(Task details)
Take the material below from its first line through the line containing "(binary32Value v : ℝ)| ∧" and, please, write those lines again exactly.

** Opening Record excerpts block **

-- ==== Sys2Proof/Safety.lean ====
section
/-! DEFINITION. The terms that claims use: the real value of a pattern and correct rounding (00_scope.md R11, R12), the value a grain
adds to a slot (43_overlap_add_synthesizer.md R144), the invariant of the machine, streams of commands, and states that differ only in
dead input history (10_state.md R36). -/

namespace Sys2Proof.Machine

section Binary32

/-- A NaN pattern (00_scope.md R11). -/
abbrev isNaN (w : Word) : Prop := exponentField w = 255 ∧ fractionField w ≠ 0

/-- A pattern that stands for a number (00_scope.md R11). -/
abbrev isFinite (w : Word) : Prop := exponentField w ≠ 255

/-- `(-1)^s` of a pattern. -/
def signFactor (w : Word) : ℚ := if signBit w then -1 else 1

/-- The value of a finite pattern, in the words of 00_scope.md R11: `(-1)^s * 2^(e-127) * (1 + f/2^23)` where `0 < e < 255`, and
`(-1)^s * 2^-126 * (f/2^23)` where `e = 0`. -/
def binary32Value (w : Word) : ℚ :=
  if exponentField w = 0 then signFactor w * 2 ^ (-126 : ℤ) * ((fractionField w : ℚ) / 2 ^ 23)
  else signFactor w * 2 ^ ((exponentField w : ℤ) - 127) * (1 + (fractionField w : ℚ) / 2 ^ 23)

/-- `w` is the binary32 that the nonzero real `x` rounds to, to nearest with ties to even (00_scope.md R12): from `2^128 - 2^103` on
the infinity of the same sign, below it a finite pattern of the same sign that no finite pattern is nearer than, with an even last bit
where a pattern of another value is as near. -/
def RoundsTo (x : ℝ) (w : Word) : Prop :=
  ((2 : ℝ) ^ 128 - 2 ^ 103 ≤ |x| → (0 < x → w = 0x7F800000#32) ∧ (x < 0 → w = 0xFF800000#32)) ∧
  (|x| < (2 : ℝ) ^ 128 - 2 ^ 103 →
    isFinite w ∧ (0 < x → signBit w = false) ∧ (x < 0 → signBit w = true) ∧
    ∀ v, isFinite v →
      |x - (binary32Value w : ℝ)| ≤ |x - (binary32Value v : ℝ)| ∧
      (|x - (binary32Value w : ℝ)| = |x - (binary32Value v : ℝ)| → binary32Value v ≠ binary32Value w →
        fractionField w % 2 = 0))

/-- Bits 30:0 of a pattern: patterns of finite values of one sign are ordered as these are (00_scope.md R11). -/
def magnitudeBits (w : Word) : Nat := w.toNat % 2 ^ 31

/-- A value the block may compute and keep: never -0, and never a NaN with a payload (00_scope.md R13, 92_eei_decisions.md D31). -/
abbrev isClean (w : Word) : Prop := w ≠ 0x80000000#32 ∧ (isNaN w → w = canonicalNaN)

/-- A value `R[0]` may hold: +0, a positive number, +inf, or the canonical NaN (41_leaky_autocorrelator.md R104). -/
abbrev isEnergy (w : Word) : Prop := w.toNat ≤ 0x7F800000 ∨ w = canonicalNaN

end Binary32

/-- `g(d) = fmul(fmul(R[|d|], W[128 + d]), s)`, the value a grain adds to the slot at distance `d` from its centre
(43_overlap_add_synthesizer.md R144). -/
def grainValue (s : State) (d : Int) : Word :=
  grainTerm (s.readR (lagIndex d.natAbs)) (s.readW (windowIndex (128 + d).toNat)) (grainScale s)

/-- What every step keeps, whatever the parameters are (00_scope.md R7). -/
structure InvOver (P : Config.Parameters) (s : State) : Prop where
  /-- `CAUSE = 0` means no fault (10_state.md R31). -/
  noCause : s.err = false → s.cause = 0#4
  /-- A faulted block holds a cause of 60_exceptions.md R202, and codes 5..15 are never written (10_state.md R31). -/
  someCause : s.err = true → 1 ≤ s.cause.toNat ∧ s.cause.toNat ≤ 4
  /-- NOT_CONFIGURED is the cause only of a block that is still unconfigured (60_exceptions.md R202, R204). -/
  notConfigured : s.err = true → s.cause = 2#4 → s.cfg = false
  /-- A block no RESET has configured is as power-on left it (70_reset_and_hazards.md R230, 44_sample_step.md R161). -/
  unconfigured : s.cfg = false →
    (∀ a, s.readX a = 0#32) ∧ (∀ a, s.readY a = 0#32) ∧ (∀ L, s.readR L = 0#32) ∧
      s.phase = 0#32 ∧ s.delta = 0#32 ∧ s.pos = 0#8 ∧ s.fs = 0#32
  /-- With any `DELTA_OF`, `FS >= 1` whenever `CFG = 1` (10_state.md R28). -/
  rate : s.cfg = true → 1 ≤ s.fs.toNat
  /-- With any `DELTA_OF`, `DELTA >= 1` whenever `CFG = 1`, and it is `DELTA_OF(FS, n)` of some note (10_state.md R26, R37,
  90_conflicts.md C9). -/
  pitch : s.cfg = true → 1 ≤ s.delta.toNat ∧ ∃ n : Note, s.delta.toNat = P.deltaOf s.fs.toNat n.toNat
  /-- The window is computed once and never mutated (10_state.md R24, R37). -/
  window : s.w = P.windowRom
  /-- `R[0]` is never negative and never -0 (41_leaky_autocorrelator.md R104). -/
  energy : isEnergy (s.readR 0#7)
  /-- The profile holds no -0 and no NaN payload. -/
  cleanR : ∀ L, isClean (s.readR L)
  /-- The output accumulator holds no -0 and no NaN payload. -/
  cleanY : ∀ a, isClean (s.readY a)

/-- What every step of the machine keeps: the default parameters add their own bounds. -/
structure Inv (s : State) : Prop extends InvOver defaultParameters s where
  /-- With the default `DELTA_OF`, `FS >= 221` whenever `CFG = 1` (10_state.md R28). -/
  defaultRate : s.cfg = true → 221 ≤ s.fs.toNat
  /-- With the default `DELTA_OF`, `DELTA >= 8` whenever `CFG = 1` (10_state.md R26, R37). -/
  defaultPitch : s.cfg = true → 8 ≤ s.delta.toNat

/-- The first check that a command word fails, in the order of 60_exceptions.md R203, read from the word's own fields: none where it
fails none. -/
def firstFailedCheck (w : CommandWord) (s : State) : Option FaultCause :=
  if CommandWord.legal w = false then some .illegalCommand
  else if (CommandWord.op w = 0x02#8 ∨ CommandWord.op w = 0x03#8) ∧ s.cfg = false then some .notConfigured
  else if CommandWord.op w = 0x01#8 ∧ CommandWord.pay w = 0#32 then some .badRate
  else if (CommandWord.op w = 0x01#8 ∧ 2 ^ 32 ≤ defaultDeltaOf (CommandWord.pay w).toNat 57) ∨
      (CommandWord.op w = 0x02#8 ∧ 2 ^ 32 ≤ defaultDeltaOf s.fs.toNat (CommandWord.pay w).toNat) then some .deltaRange
  else none

/-- The outcome of a block in state `s` whose host issues exactly the words `ws`, in order, one step for each. -/
def afterCommands (ws : List CommandWord) (s : State) : StepOutcome :=
  Host.Core.run Sys2Proof.core ws.length { s with commands := ws }

/-- The command words of a run of samples. -/
def sampleWords (xs : List Word) : List CommandWord := xs.map fun x => encode (.sample x)

/-- Bit 32 of a response, `TRIG` (30_encoding.md R75). -/
def responseTrig (r : ResponseWord) : Bool := r.getLsbD 32

/-- How many of the responses `rs` have `TRIG` set (42_phase_accumulator_trigger.md R121). -/
def triggerCount (rs : List ResponseWord) : Nat := (rs.filter responseTrig).length

/-- The block's memories and registers with the channels put aside: what a command may change besides its response. -/
def State.sameBlock (s t : State) : Prop :=
  s.x = t.x ∧ s.y = t.y ∧ s.r = t.r ∧ s.w = t.w ∧ s.phase = t.phase ∧ s.delta = t.delta ∧ s.pos = t.pos ∧ s.fs = t.fs ∧
    s.cfg = t.cfg ∧ s.err = t.err ∧ s.cause = t.cause

/-- `s` and `t` agree in everything but the entries `X[POS ⊕ j]` for `0 <= j <= 128`, which no later command reads before it overwrites
them (10_state.md R36). -/
def sameButDeadInput (s t : State) : Prop :=
  t = { s with x := t.x } ∧ ∀ L : Nat, 1 ≤ L → L ≤ 127 → s.readX (ringMinus s.pos L) = t.readX (ringMinus s.pos L)

end Sys2Proof.Machine
end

** Closing Record excerpts block **

(Reply)
-- ==== Sys2Proof/Safety.lean ====
section
/-! DEFINITION. The terms that claims use: the real value of a pattern and correct rounding (00_scope.md R11, R12), the value a grain
adds to a slot (43_overlap_add_synthesizer.md R144), the invariant of the machine, streams of commands, and states that differ only in
dead input history (10_state.md R36). -/

namespace Sys2Proof.Machine

section Binary32

/-- A NaN pattern (00_scope.md R11). -/
abbrev isNaN (w : Word) : Prop := exponentField w = 255 ∧ fractionField w ≠ 0

/-- A pattern that stands for a number (00_scope.md R11). -/
abbrev isFinite (w : Word) : Prop := exponentField w ≠ 255

/-- `(-1)^s` of a pattern. -/
def signFactor (w : Word) : ℚ := if signBit w then -1 else 1

/-- The value of a finite pattern, in the words of 00_scope.md R11: `(-1)^s * 2^(e-127) * (1 + f/2^23)` where `0 < e < 255`, and
`(-1)^s * 2^-126 * (f/2^23)` where `e = 0`. -/
def binary32Value (w : Word) : ℚ :=
  if exponentField w = 0 then signFactor w * 2 ^ (-126 : ℤ) * ((fractionField w : ℚ) / 2 ^ 23)
  else signFactor w * 2 ^ ((exponentField w : ℤ) - 127) * (1 + (fractionField w : ℚ) / 2 ^ 23)

/-- `w` is the binary32 that the nonzero real `x` rounds to, to nearest with ties to even (00_scope.md R12): from `2^128 - 2^103` on
the infinity of the same sign, below it a finite pattern of the same sign that no finite pattern is nearer than, with an even last bit
where a pattern of another value is as near. -/
def RoundsTo (x : ℝ) (w : Word) : Prop :=
  ((2 : ℝ) ^ 128 - 2 ^ 103 ≤ |x| → (0 < x → w = 0x7F800000#32) ∧ (x < 0 → w = 0xFF800000#32)) ∧
  (|x| < (2 : ℝ) ^ 128 - 2 ^ 103 →
    isFinite w ∧ (0 < x → signBit w = false) ∧ (x < 0 → signBit w = true) ∧
    ∀ v, isFinite v →
      |x - (binary32Value w : ℝ)| ≤ |x - (binary32Value v : ℝ)| ∧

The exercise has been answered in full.